Newswise — Mississippi State researchers are acquiring a high-tech laser instrument described as an “atomic paring knife” that will be used, among other things, to probe the mysteries of ancient civilizations.
Hailed as the first such unit of its type in the Southeastern United States, the university’s Laser Ablation-Inductively Coupled Plasma-Mass Spectrometer will provide organizations across Mississippi—academic, non-profit and industrial—with unique capabilities for quantitative surface analysis and depth profiling.
It was purchased with a National Science Foundation grant of more than $264,000 awarded to a team of MSU researchers at Diagnostic Instrumentation and Analysis Laboratory—known as DIAL—and Cobb Institute of Archaeology.
“The instrument can be used to map surfaces—find defects or specific surface features,” said DIAL director John Plodinec. “One also can do depth profiling—using the laser system as an atomic paring knife, peeling away layer after layer of material.”
Associate anthropology professor Evan Peacock predicted the new instrument will greatly enhance MSU’s ongoing archaeological investigations at Lyon’s Bluff, an Oktibbeha County site where Native Americans dwelled A.D. 1000-1650. Numerous artifacts and the foundation of a prehistoric fort have been found there, the Cobb research associate added.
“The new laser ablation (precise removal) system provides a rapid, non-destructive way of tracing pottery to its source,” Peacock, an environmental archaeologist, said.
Plodinec said the system uses a laser to gently scratch the sample surface, ejecting a small amount of material into plasma, where the atoms are separated by mass.
“The instrument provides a complete, rapid and accurate compositional analysis of almost any materials—stone, glass, ceramics, metals—with no sample preparation and minimal damage to the original sample,” said DIAL assistant research professor Adriana Giordana, who is coordinating the technological effort for the lab.
“The system will help advance research in many MSU departments and several collaborating businesses and institutions,” she added. “It also will offer possibilities for student training in a variety of fields.”
DIAL hopes to have the instrument available for use as quickly as possible, Plodinec explained, and already is engaged in discussions with outside organizations that might utilize the technology, including the George Ohr Museum in Biloxi.
The instrument’s versatile, user-friendly design allows a wide variety of applications, including: monitoring of changes in soils caused by plants; analysis of the composition and microstructure of waste forms for nuclear waste; determination of glaze and clay composition in modern and ancient pottery; determination of leaching of metal ions from bone replacement and dental implants into surrounding tissues; and detection of trace quantities of wood preservatives and metals on wood surfaces, Plodinec said.
According to Peacock, Native Americans between A.D. 1000-1650 added crushed mussel shells to clay and utilized a host of decorative techniques to produce very fine, thin-walled pots.
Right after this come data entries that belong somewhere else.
def MOp.field : MOp → BitVec 6
  | .s n => n
  | .q n => 0#3 ++ n

def MOp.mark : MOp → BitVec 1
  | .s _ => 0#1
  | .q _ => 1#1

def mRangeBad (mark : BitVec 1) (f : BitVec 6) : Bool := mark == 1#1 && fld 3 3 f != 0#3

/-! ### Decoding one slot -/

/-- The causes of one instruction in ascending order: a reserved bit, a refused value, a number out of range (spec/02
R24: ties go to the lowest cause). -/
def finish (rsv : Bool) (rng : Bool) (oi : Option Instr) : Except DecErr Instr :=
  if rsv then .error .reserved
  else match oi with
    | none => .error .value
    | some i => if i.wf then (if rng then .error .range else .ok i) else .error .value

/-- Keep an operand only under a condition that its entry makes. -/
def need (ok : Bool) (i : Instr) : Option Instr := if ok then some i else none

/-- Slot A (spec/02 R36 R41; entries of spec/03, spec/04 R99, spec/05 R124). Bits [31:29] are the bundle's. -/
def decodeA (w : BitVec 32) : Except DecErr Instr :=
  let g := fld 19 4 w
  let d := fld 13 6 w; let a := fld 7 6 w; let b := fld 1 6 w
  let ar := fld 0 1 w != 0#1
  let imm7 := fld 0 7 w; let imm13 := fld 0 13 w; let imm19 := fld 0 19 w
  let ala := fld 13 6 w; let len := fld 4 9 w; let aux := fld 0 4 w
  let ok := fun i => finish false false (some i)
  let arf := fun i => finish ar false (some i)
  let ar2 := fun i => finish ar false (need (b == 0#6) i)
  match (fld 23 6 w).toNat with
  | 0x00 => finish (imm19 != 0#19) false (some (.nopA g))
  | 0x01 => ok (.br g imm19)
  | 0x02 => ar2 (.jmp g d a)
  | 0x03 => ok (.call g imm19)
  | 0x04 => finish ar false (need (d == 0#6 && b == 0#6) (.ret g a))
  | 0x05 => ok (.trap g imm19)
  | 0x06 => ok (.halt g imm19)
  | 0x07 => ok (.lbrk g (fld 16 3 w) (fld 0 16 w))
  | 0x08 => finish false false (need (aux == 0#4) (.loop g ala len))
  | 0x09 => ok (.loopSp g ala len aux)
  | 0x0A => finish false false (need (imm19 == 0#19) (.specBegin g))
  | 0x0B => finish false false (need (imm19 == 0#19) (.specCommit g))
  | 0x0C => finish false false (need (imm19 == 0#19) (.specAbort g))
  | 0x0D => finish (fld 14 5 w != 0#5) false (some (.fmtSet g (fld 12 2 w) (fld 8 4 w) (fld 4 4 w) (fld 0 4 w)))
  | 0x0E => finish (fld 0 6 w != 0#6) false (some (.shf g (fld 16 3 w) (fld 12 4 w) (fld 6 6 w)))
  | 0x10 => arf (.addAr g d a b)
  | 0x11 => arf (.subAr g d a b)
  | 0x12 => arf (.mul g d a b)
  | 0x13 => arf (.mulh g d a b)
  | 0x14 => arf (.mulhu g d a b)
  | 0x15 => arf (.div g d a b)
  | 0x16 => arf (.divu g d a b)
  | 0x17 => ar2 (.clz g d a)
  | 0x18 => arf (.andAr g d a b)
  | 0x19 => arf (.orAr g d a b)
  | 0x1A => arf (.xorAr g d a b)
  | 0x1B => arf (.shlAr g d a b)
  | 0x1C => arf (.shrAr g d a b)
  | 0x1D => arf (.sraAr g d a b)
  | 0x1E => ar2 (.popc g d a)
  | 0x20 => arf (.min g d a b)
  | 0x21 => arf (.max g d a b)
  | 0x22 => arf (.minu g d a b)
  | 0x23 => arf (.maxu g d a b)
  | 0x28 => ok (.addAi g d a imm7)
  | 0x29 => ok (.andAi g d a imm7)
  | 0x2A => ok (.orAi g d a imm7)
  | 0x2B => ok (.xorAi g d a imm7)
  | 0x2C => ok (.shlAi g d a imm7)
  | 0x2D => ok (.shrAi g d a imm7)
  | 0x2E => ok (.sraAi g d a imm7)
  | 0x30 => arf (.cmpEqAr g d a b)
  | 0x31 => arf (.cmpNeAr g d a b)
  | 0x32 => arf (.cmpLtAr g d a b)
  | 0x33 => arf (.cmpLeAr g d a b)
  | 0x34 => arf (.cmpLtuAr g d a b)
  | 0x35 => arf (.cmpLeuAr g d a b)
  | 0x38 => ok (.sysRd g d imm13)
  | 0x39 => ok (.sysWr g d imm13)
  | 0x3A => ok (.moviAw g d imm13)
  | _ => .error .unassigned

/-- Slot B (spec/02 R37 R42; entries of spec/03, spec/07, spec/08, spec/09, spec/11). -/
def decodeB (h : Bool) (w : BitVec 32) (e : BitVec 9) : Except DecErr Instr :=
  let g : BitVec 7 := fld 6 3 e ++ fld 22 4 w
  let e6 := fld 0 6 e
  let eN := e6 != 0#6; let eLow := fld 0 3 e != 0#3; let ePred := fld 3 3 e
  let x := fld 16 6 w; let y := fld 10 6 w; let z := fld 4 6 w; let fn := fld 0 4 w
  let n7 : BitVec 7 := ePred ++ fn
  let x7 := fld 15 7 w; let y7 := fld 8 7 w; let z7 := fld 1 7 w; let f1 := fld 0 1 w
  let sc := fld 7 3 w; let ord := fld 5 2 w
  let off : BitVec 11 := wideImm h e6 (fld 0 5 w)
  let b3 := fun i => finish eN false (need (fn == 0#4) i)
  let ld := fun (f : Option Scope → Instr) => finish false false ((loadOrder ord sc).map f)
  let st := fun (f : Option Scope → Instr) => finish false false ((storeOrder ord sc).map f)
  let plain := ord == 0#2 && sc == 0#3
  let xOnly := fun i => finish (eN || fld 0 16 w != 0#16) false (some i)
  match (fld 26 6 w).toNat with
  | 0x00 => finish (eN || fld 0 22 w != 0#22) false (some (.nopB g))
  | 0x01 => b3 (.addB3 g x y z)
  | 0x02 => b3 (.subB3 g x y z)
  | 0x03 => b3 (.andB3 g x y z)
  | 0x04 => b3 (.orB3 g x y z)
  | 0x05 => b3 (.xorB3 g x y z)
  | 0x06 => b3 (.shlB3 g x y z)
  | 0x07 => b3 (.shrB3 g x y z)
  | 0x08 => b3 (.sraB3 g x y z)
  | 0x09 => finish eN false (some (.lea g x y z fn))
  | 0x0A => finish eLow false (some (.sel g x n7 y z))
  | 0x0B => finish (fld 2 4 e != 0#4) false (some (.extB g x y z (fld 0 2 e ++ fn)))
  | 0x0C => finish (fld 2 4 e != 0#4) false (some (.insB g x y z (fld 0 2 e ++ fn)))
  | 0x0D => finish false false (some (.addBi g x y (wideImm h e6 (fld 0 10 w))))
  | 0x0E => finish false false (some (.moviBw g x (wideImm h e6 (fld 0 16 w))))
  | 0x0F => finish eN false (some (.movhi g x (fld 0 16 w)))
  | 0x10 => finish eN false ((condOf4 fn).map (.cmpB3 g x y z))
  | 0x11 => finish false false ((condOf sc).map fun c => .cmpBc g x y c (wideImm h e6 (fld 0 7 w)))
  | 0x12 => finish eN false ((fcondOf fn).map (.fcmp g x y z))
  | 0x13 => finish eN false (some (.pand g x7 y7 z7 f1))
  | 0x14 => finish eN false (some (.por g x7 y7 z7 f1))
  | 0x15 => finish eN false (some (.pxor g x7 y7 z7 f1))
  | 0x16 => finish eN false (need (z7 == 0#7 && f1 == 0#1) (.pnot g x7 y7))
  | 0x17 => finish eN false (need (z7 == 0#7 && f1 == 0#1) (.pmov g x7 y7))
  | 0x18 => finish eN false (some (.pset g x7 y7 z7 f1))
  | 0x19 => ld (.ldB g x y off)
  | 0x1A => ld (.ldH g x y off)
  | 0x1B => ld (.ldW g x y off)
  | 0x1C => ld (.ldD g x y off)
  | 0x1D => st (.stB g x y off)
  | 0x1E => st (.stH g x y off)
  | 0x1F => st (.stW g x y off)
  | 0x20 => st (.stD g x y off)
  | 0x21 => finish false false (if plain then (pfLevelOf x).map fun l => .pf g l y off else none)
  | 0x22 => xOnly (.lqPop g x)
  | 0x23 => finish false false (need plain (.ldSp g x y off))
  | 0x24 => finish false false (need plain (.stSp g x y off))
  | 0x25 => finish (ord != 0#2) false (some (.tsLd g x y off (fld 9 1 w) (fld 7 2 w)))
  | 0x26 => finish (ord != 0#2 || fld 9 1 w != 0#1) false (some (.tsSt g x y off (fld 7 2 w)))
  | 0x28 => finish (eN || fn != 0#4) false
      ((scopeOf sc).bind fun s => (atOpOf (fld 4 3 w)).map fun o => .atR g x y s o)
  | 0x29 => finish (eN || fld 0 1 w != 0#1) false ((scopeOf (fld 1 3 w)).map fun s => .atCas g x y z s)
  | 0x2A => finish (eN || fn != 0#4) false
      ((scopeOf sc).bind fun s => (atOpOf (fld 4 3 w)).map fun o => .red g x y s o)
  | 0x2B => finish (eN || x != 0#6 || fn != 0#4) false (some (.mcas g y z))
  | 0x2C => finish (eN || fld 0 19 w != 0#19) false ((scopeOf (fld 19 3 w)).map fun s => .fence g s)
  | 0x2D => finish (eN || fld 0 16 w != 0#16) false
      ((pclassOf (fld 19 3 w)).bind fun a => (pclassOf (fld 16 3 w)).map fun b => .xfence g a b)
  | 0x30 => finish (eN || fld 3 1 w != 0#1) false (some (.bfDecl g x y z (fld 0 1 w) (fld 1 2 w)))
  | 0x31 => xOnly (.bfFill g x)
  | 0x32 => xOnly (.bfDone g x)
  | 0x33 => xOnly (.bfDrain g x)
  | 0x34 => xOnly (.bfFree g x)
  | 0x35 => finish (eN || fld 0 10 w != 0#10) false (some (.bfState g x y))
  | 0x38 => finish (eN || fn != 0#4 || fld 5 1 x != 0#1) false
      ((orderOf (fld 3 1 x == 1#1) (fld 0 3 x)).map fun r => .pnAdd g (fld 4 1 x) r y z)
  | 0x39 => finish (eLow || fld 4 2 x != 0#2) false
      ((orderOf (fld 3 1 x == 1#1) (fld 0 3 x)).map fun r => .pnWait g r y z n7)
  | 0x3A => finish eLow false (some (.pnTest g x y z n7))
  | 0x3B => finish (eN || z != 0#6) false (need (fld 1 3 fn == 0#3) (.pnRead g x y (fld 0 1 fn)))
  | 0x3C => finish eLow false (some (.rbAwait g x y z n7))
  | 0x3D => finish (eN || fn != 0#4) false (some (.rbRelease g x y z))
  | _ => .error .unassigned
Some were painted, some were engraved with thin lines depicting mythological symbols, and some were covered with small bumps or nodes.
“Archaeologists studying the prehistoric past try to use these styles to trace the movement of people and ideas across the landscape, but this is a difficult thing to test,” he said. “A preliminary analysis of pottery from the Lyon’s Bluff site suggests that at least three different source areas are represented. This project will be greatly expanded, once the laser ablation system is set up at MSU.”
Other planned projects by the Cobb Institute and colleagues in MSU’s department of sociology, anthropology, and social work include tracing stone artifacts (arrowheads and spear points) to their source to track prehistoric trade routes.